Илюша не особенно печалился по этому поводу, потому что давным-давно врачи поставили ему диагноз «хронический дебилизм» — и он вообще ни о чем не печалился. А новая работа, доставшаяся ему, кстати, в наследство от отца, которому в свое время ставили диагноз «идиотия второй степени», ему даже нравилась — из-за того, что Илюше приходилось носить форменный комбинезон, совсем почти такой, как у космонавтов или летчиков — на верхнем нагрудном карманчике было вышито «И. Коротков», а на спине большими буквами — «ассенизатор номер пять».
Заработок у Илюши был хороший, позволивший даже приобрести комнату в коммунальной квартире на Ордынке в Москве и уважение соседей по квартире. Впрочем, уважение соседей выражалось в основном в том, что при появлении Илюши в рабочей одежде, которую он носил постоянно, на общей кухне каждый из соседей немедленно находил предлог, чтобы ретироваться в свою комнату, — и при встрече в тесном коммунальном коридоре Илюше всегда почтительно уступали дорогу.

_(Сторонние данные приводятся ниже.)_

/-- A store access of a context (R144, R160, R174). Every store releases: it performs after those before it in program order (R141,
R159). -/
def performStore (h : Nat) (o : MemOp) (a : Access) (s : State) : State :=
  let (mask, x) := storeLine o a
  if (dirOf s.store a.line).poison && mask != 0xFFFF then poisonFault h o a s
  else
    match serveStore s.store (coreOf h) a.line o.policy (s.ctx h).pts s.lease mask x with
    | none => askHost a.line s
    | some (ts, st) => finishAccess h o [] (setPts h ts (noteWrite a.line (noteCombines s { s with store := st })))

/-- `HOME_LOAD_REQUEST` (R164): the load that a context performs next is served. -/
def execHomeLoadRequest (h : Nat) (s : State) : Out :=
  match (s.ctx h).current with
  | some (o, a) => if o.kind = .load ∧ o.policy ≠ .own then .next (performLoad h o a s) else .next s
  | none => .next s

/-- `HOME_STORE_REQUEST` (R164): the store that a context performs next is served. -/
def execHomeStoreRequest (h : Nat) (s : State) : Out :=
  match (s.ctx h).current with
  | some (o, a) => if o.kind = .store ∧ o.policy ≠ .own then .next (performStore h o a s) else .next s
  | none => .next s

/-- `HOME_OWN_REQUEST` (R164, R165): a load or store under `.own` is granted the line and performs. -/
def execHomeOwnRequest (h : Nat) (s : State) : Out :=
  match (s.ctx h).current with
  | some (o, a) =>
    if o.policy ≠ .own then .next s
    else if o.kind = .load then .next (performLoad h o a s)
    else if o.kind = .store then .next (performStore h o a s)
    else .next s
  | none => .next s

/-- Where a host-homed atomic waits for the host's write completion (R155). -/
def atomicWaiter (h : Nat) : Nat := 512 + h

/-- An atomic performs at the engine of the line's home die, and its old value is on its way (R144, R193): as one access of S it goes on
any release sequence (R159). -/
def performAtomic (h : Nat) (o : MemOp) (a : Access) (op : AtomicOp) (b c : W64) (s : State) : State :=
  match a.items.head? with
  | none => s
  | some (lane, off, _) =>
    match serveAtomic s.store a.line off o.width (s.ctx h).pts op b.toNat c.toNat with
    | none => askHost a.line s
    | some (old, ts, st) =>
      finishAccess h o [(lane, BitVec.ofNat 64 old)] (setPts h ts (noteWrite a.line (noteCombines s { s with store := st })))

/-- The bits of a value of n bytes. -/
def widthMask (n : Nat) : W64 := BitVec.ofNat 64 (256 ^ n - 1)

/-- `HOME_ATOMIC_REQUEST` (R194, R195): the atomic that a context performs next goes to its engine: on a device line it performs;
of a host-homed line the engine reads the value, and the host must first complete the write; on a peer page it is sent to the peer with its
operands of its width (R193), or faults where no enabled port reaches it (R267). -/
def execHomeAtomicRequest (h : Nat) (s : State) : Out :=
  match (s.ctx h).current with
  | none => .next s
  | some (o, a) =>
    match o.kind with
    | .atomic op b c peer =>
      if o.sent then .next s
      else if a.tier = .peer ∧ s.dev.record.ports = 0 then .next (peerFault h o a s)
      else if a.tier = .peer then
        match a.items.head? with
        | none => .next s
        | some (_, off, _) =>
          .next (mapOp h o.age (fun o => { o with sent := true })
            (s.output (.atomic peer.toNat h (64 * a.line + off) op o.width (b &&& widthMask o.width) (c &&& widthMask o.width))))
      else if (dirOf s.store a.line).poison then .next (poisonFault h o a s)
      else if isHostLine a.line then
        .next (mapOp h o.age (fun o => { o with sent := true })
          ((s.mapStore fun st => openHostAtomic st a.line).mapDev fun d =>
            { d with hostWrites := d.hostWrites ++ [(atomicWaiter h, a.line)] }))
      else .next (performAtomic h o a op b c s)
    | _ => .next s

/-- `HOST_WRITE_COMPLETION` (R155): the host completes the k-th write of host-homed words: a write-back of a core's dirty words, or
the write-through of an atomic, which then has performed. -/
def execHostWriteCompletion (k : Nat) (s : State) : Out :=
  match s.dev.hostWrites[k]? with
  | none => .next s
  | some (who, line) =>
    let s := s.mapDev fun d => { d with hostWrites := d.hostWrites.eraseIdx k }
    if who < 512 then .next (s.mapStore fun st => writeBackHost st who line)
    else
      let h := who - 512
      match (s.ctx h).current with
      | some (o, a) =>
        match o.kind with
        | .atomic op b c _ => if o.sent ∧ a.line = line then .next (performAtomic h o a op b c s) else .next s
        | _ => .next s
      | none => .next s
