/-- The launch line of a block (R213), with its sealed copy, arguments and wait list. -/
def readLaunch (s : State) (i key : Nat) : Launch :=
  let f := fun off n => blockNat s i (0x80 + off) n
  let flags := f 0xF 1
  let im := Sparse.get { digest := [], code := [], ranges := [], scratch := [], walkMask := 0, walks := [], ringMask := 0, rings := [], entry := 0 }
    s.dev.images key
  let asid := f 0x16 2
  let ws := waitEntries s i
  { image := BitVec.ofNat 64 (f 0 8), entry := if f 8 4 = 0 then im.entry else f 8 4, contexts := f 0xC 2, perCore := f 0xE 1,
    gear := flags % 2 == 1, tether := flags / 2 % 2 == 1, shared := flags / 4 % 2 == 1, priority := flags / 8 % 8,
    watchdog := f 0x10 4, winLog := f 0x14 1, tiles := f 0x15 1, asid := asid, pack := f 0x18 4, l3index := f 0x1C 4,
    l3count := f 0x20 4, sealed := key,
    args := (List.range 8).map fun n => BitVec.ofNat 64 (blockNat s i (0xC0 + 8 * n) 8), waits := ws,
    waitLines := ws.filterMap fun e => (waitPlace s asid e.1).map (· / 64) }

/-- The checks of R213, R48 and R127 on a launch. -/
def badLaunch (s : State) (i : Nat) (l : Launch) (im : SealedCopy) : Bool :=
  let zero := fun off n => blockNat s i (0x80 + off) n == 0
  let size := l.window
  decide (l.contexts < 1) || decide (1024 < l.contexts) || decide (l.perCore < 1) || decide (4 < l.perCore) ||
    decide (l.winLog < 16) || decide (21 < l.winLog) || l.contexts % l.perCore != 0 || decide (256 < l.gang) ||
    decide (4 < l.perCore * l.tiles) || (!l.shared && decide (2 ^ 21 < l.perCore * size)) ||
    blockNat s i 0x8F 1 / 64 != 0 || decide (2 ^ 20 ≤ l.l3index) || decide (2 ^ 20 ≤ l.l3count) || !zero 0x24 28 ||
    l.entry % 32 != 0 || !(im.ranges.any fun r => decide (r.1 ≤ l.entry) && decide (l.entry + 32 ≤ r.1 + r.2)) ||
    l.waits.any (fun e => badWait s l.asid e.1) ||
    (l.pack != 0 && s.dev.conts.any fun e => e.1 != i && !e.2.state.isEnd && e.2.launch.pack == l.pack) ||
    (l.pack == 0 && (l.l3index != 0 || l.l3count != 0)) || (l.pack != 0 && decide (l.l3count < l.l3index)) ||
    decide (size < im.scratch.length) ||
    (imageRings im).any (fun e => decide (size < e.2.base + e.2.cap * 0x2000))

/-- The sealed copy that an image header's seal names (R17, R216). -/
def sealedOf (s : State) (asid image : Nat) : Option Nat :=
  match readVirtual s asid .reader (image + 0x40) 64 with
  | some d => (s.dev.images.find? fun e => e.2.digest == d).map (·.1)
  | none => none

/-- The log entries of that read (R208). -/
def sealTroubles (s : State) (i : Nat) : List (Nat × Nat) := readTroubles s (blockNat s i 0x96 2) .reader (blockNat s i 0x80 8 + 0x40) 64

/-- The log entries of the walks of a wait list: page-table lines that cannot be read (R208). -/
def waitTroubles (s : State) (i : Nat) : List (Nat × Nat) :=
  ((waitEntries s i).map fun e => readTroubles s (blockNat s i 0x96 2) .reader (waitVa e.1) 1).flatten.filter fun t => t.1 == 5

/-- A signal of a device about a `pbar 3`: each device's arrivals stand beside one another (R191), and of what it says later of its cores the
last (R245). -/
def Cont.arrive3 (src : Nat) (a : Arrival3) (c : Cont) : Cont :=
  match a.phase with
  | .arrived => { c with arrivals3 := Sparse.put c.arrivals3 (src * 2 ^ 65 + min a.nth lastNth) a }
  | .raised => { c with raised3 := Sparse.put c.raised3 src a.nth }
  | .settled => { c with settled3 := Sparse.put c.settled3 src a.nth }

/-- The arrivals of other devices that came before their pack's continuation was started here join it (R191, log entry 94); bytes refused to an
earlier one of the pack are forgotten. -/
def takeEarly (i : Nat) (s : State) : State :=
  let pack := (s.cont i).launch.pack
  let mine := s.dev.early.filter fun a => a.packId == pack
  let s := mine.foldl (fun s a => s.mapCont i (Cont.arrive3 a.src a.level3)) s
  s.mapDev fun d => { d with early := d.early.filter fun a => a.packId != pack, refused := d.refused.filter fun r => r.object.packId != pack }

/-- The offsets of the lines that hold a block's arguments and wait list (R209, R218). -/
def launchLists : List Nat := [0xC0, 0x100, 0x140, 0x180]

/-- Steps 2 to 5 of START once the image is found (R216). -/
def startWith (i seq key : Nat) (s : State) : State :=
  let s := readLines (blockLines s i launchLists) s
  let l := readLaunch s i key
  let im := Sparse.get { digest := [], code := [], ranges := [], scratch := [], walkMask := 0, walks := [], ringMask := 0, rings := [], entry := 0 }
    s.dev.images key
  let bad := badLaunch s i l im
  let s := distWrite ((s.cont i).block + 0x1C0) (leBytes 64 0) s
  let s := s.mapCont i fun c =>
    { Cont.idle c.block with ack := seq, launch := l, queuedAge := c.queuedAge, pollAge := s.refHalf }
  if bad then
    let f : FaultInfo :=
      { cls := .badLaunch, addr := 0, intent := none, slot := 0xFF, replay := 0, ctx := 0xFFFF, rank := 0xFFFF, pc := 0,
        asid := l.asid, level := 0xFF, entry := 0, repairable := false }
    enterEnd i .faulted 6 0 (writeFault i f s)
  else if l.waits.isEmpty then enterQueued i (takeEarly i s)
  else
    let s := takeEarly i s
    let s := l.waitLines.foldl (fun s n => refreshWatch n s) (writeState i (s.mapCont i fun c => { c with state := .waiting }))
    s.mapDev fun d => { d with waitWakes := d.waitWakes ++ [i] }

/-- The lines of the image header's seal that the host owns: it must give them up before START can read them (R164, R216). -/
def sealLines (s : State) (i : Nat) : List Nat := linesRead s (blockNat s i 0x96 2) .reader (blockNat s i 0x80 8 + 0x40) 64

/-- The lines that a START reads: none in a state that refuses it (R216, R224). -/
def startLines (s : State) (i : Nat) : List Nat :=
  if (s.cont i).state.startable then blockLines s i (0x80 :: launchLists) ++ sealLines s i else []

/-- `START` (R216): with result 3 nothing starts, and not before bring-up has succeeded (R268). That what the reads find wrong is logged and
interrupts the host driver also where the result is 3 is a DESIGN CHOICE (log entry 89). -/
def execStart (i : Nat) (s : State) : Out :=
  command i (isCommand 1 false) (mayHandle s i false) (startLines s i)
    (fun seq s =>
      if !(s.cont i).state.startable then answer i seq 1 s
      else
        let s := readLines (blockLines s i [0x80]) s
        let key := if s.dev.up then sealedOf s (blockNat s i 0x96 2) (blockNat s i 0x80 8) else none
        let s := logTroubles (sealTroubles s i) s
        match key with
        | none => answer i seq 3 s
        | some key => startWith i seq key (logTroubles (waitTroubles s i) s))
    s

/-- `PARK` (R215, R220). That the park count rises only where a RUNNING continuation is halted is a DESIGN CHOICE (log entry 86). -/
def execParkCmd (i : Nat) (s : State) : Out :=
  command i (isCommand 2 false) (mayHandle s i false) []
    (fun seq s =>
      match (s.cont i).state with
      | .waiting | .queued => answer i seq 0 (s.mapCont i fun c => { c with ineligible := true })
      | .running => requestHalt i (.park seq) s
      | .parked => answer i seq 0 s
      | _ => answer i seq 1 s)
    s
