/-- `wait` issues with its bundle where each counter is at most its bound, 15 bounding nothing, and stalls it otherwise; `nop` has no
effect (R23, R95, R371).
The fences (R153, R297): `fence.eng` gates the engine commands from its bundle on behind every access before the next bundle;
the gate takes in the accesses of the fence's own bundle, which is the model's reading (log entry 27), R153 naming every earlier access;
`fence.sys.acq` drops the clean copies of host-homed lines that the core's L1 and its die's L2 hold and the clean words of the coherence
proxy's, and keeps the dirty words and every copy elsewhere; `fence.sys.rel` completes once every coherent store of earlier bundles has
performed and no host-homed line of the core is dirty, and `fence.sys` then does both. With a store outstanding or a write-back
to make, a release stalls its bundle; the write-backs that it asks of the host are of the core's dirty host-homed lines. -/
def Obligations.WaitsAndFencesHold : Prop :=
  (∀ (s : State) (l st c t : BitVec 4),
    let ok := (l = 15 ∨ s.here.outLoads ≤ l.toNat) ∧ (st = 15 ∨ s.here.outStores ≤ st.toNat) ∧
      (c = 15 ∨ s.outCopies s.focusCtx ≤ c.toNat) ∧ (t = 15 ∨ s.outTiles s.focusCtx ≤ t.toNat)
    (ok → exec (.wait l st c t) s = .next (s.took id)) ∧ (¬ ok → exec (.wait l st c t) s = .next s.stalled) ∧
    exec .nop s = .next (s.took id)) ∧
  (∀ (s : State),
    let core := s.focusCtx / 4
    let stored := ∀ o ∈ s.here.work.memOps ++ s.here.work.replay, o.kind = .load ∨ 8 * s.here.retired ≤ o.age
    exec .fenceEng s = .next (s.took fun s => s.mapHere fun c => { c with work := { c.work with gate := 2 * c.retired + 2 } }) ∧
    exec .fenceSysAcq s = .next (s.took fun s => s.mapStore fun st => dropHostClean st core) ∧
    (stored → dirtyHostLines s.store core = [] → exec .fenceSysRel s = .next (s.took id) ∧
      exec .fenceSys s = .next (s.took fun s => s.mapStore fun st => dropHostClean st core)) ∧
    (¬ stored → exec .fenceSysRel s = .next s.stalled ∧ exec .fenceSys s = .next s.stalled) ∧
    (stored → dirtyHostLines s.store core ≠ [] →
      ∃ t, exec .fenceSysRel s = .next t ∧ exec .fenceSys s = .next t ∧ t.signal = .waits ∧ t.store = s.store ∧ t.ctxs = s.ctxs ∧
        ∀ l ∈ dirtyHostLines s.store core, (core, l) ∈ t.dev.hostWrites)) ∧
  (∀ (st : Store) (core holder line : Nat), Sparse.risingFrom none st.copies = true → core < 256 → holder < 512 →
    let dirty := (st.copies.filter fun e => e.1 / 512 == line && e.2.state == .hostDirty).map (·.2.mask)
    { dropHostClean st core with copies := st.copies } = st ∧
    copyAt (dropHostClean st core) holder line = match copyAt st holder line with
      | none => none
      | some c =>
        if isHostLine line = true ∧ c.state ≠ .hostDirty ∧ (holder = core ∨ holder = 256 + core / 64) then none
        else some (if holder = 264 then { c with mask := c.mask &&& dirty.foldl (· ||| ·) 0 } else c))

/-- The instructions of slot 0 that R98 names do not issue while a memory operation of their context is untranslated (R98). -/
def Obligations.UntranslatedHoldsEnds : Prop :=
  ∀ (s : State) (a b : Reg) (w g : Bool) (c : BitVec 20), ¬ s.Translated →
    ∀ i ∈ ([.done a, .trap c, .brk c, .yield, .park a b w, .gear g w] : List Instr), exec i s = .next s.stalled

Так Илюша и жил — и дожил до тридцати трех лет. А как хорошо известно, именно этот возраст и никакой другой является для мужчины роковым. Илюша не был исключением — и за два дня до своего тридцатичетырехлетия, выпивши с напарником шесть бутылок портвейна «Золотая осень», пошел проверить уровень нагруженности бака машины, в просторечии именуемой говновозом, и свалился в люк. Может быть, ничего такого страшного в тот день и не случилось бы, потому что плавал Илюша хорошо, а к запахам был привычен в силу специфики своей профессии, но напарник Митрич, обеспокоенный тем, что Илюша долго не возвращается, тоже полез в люк и тоже свалился, шибанув при падении плещущегося в темноте бака Илюшу по голове седьмой бутылкой портвейна «Золотая осень». Илюша потерял сознание и без звука ушел на дно, погрузившись сначала в густое дерьмо, а потом в небытие, о котором никогда при жизни не задумывался.
А очутившись в Первом загробном мире, Илюша тоже особенно не удивился. Его бабка Ефросинья часто рассказывала ему — маленькому — про ад, рай и боженьку; из этих рассказов Илюша мало что понял, но затвердилось одно — если хорошо себя вести, то попадешь в рай, где летают человечки с крыльями — ангелы. Илюша всю жизнь вел себя хорошо — и первое, что увидел, оказавшись совсем мертвым, — Митрича, которого волочил за руку какой-то тип с крылышками — ангел, как понял Илюша. Митрич упирался и хныкал о том, что никогда не нарушал никаких заповедей, а что пил запоями, бил детей и жену — так это все от одиночества бессмертной души. Крылатый, которому, очевидно, надоело нытье Митрича, врезал ему подзатыльник и сказал, что у такого смрадного дегенерата, как он, никакой бессмертной души быть не может.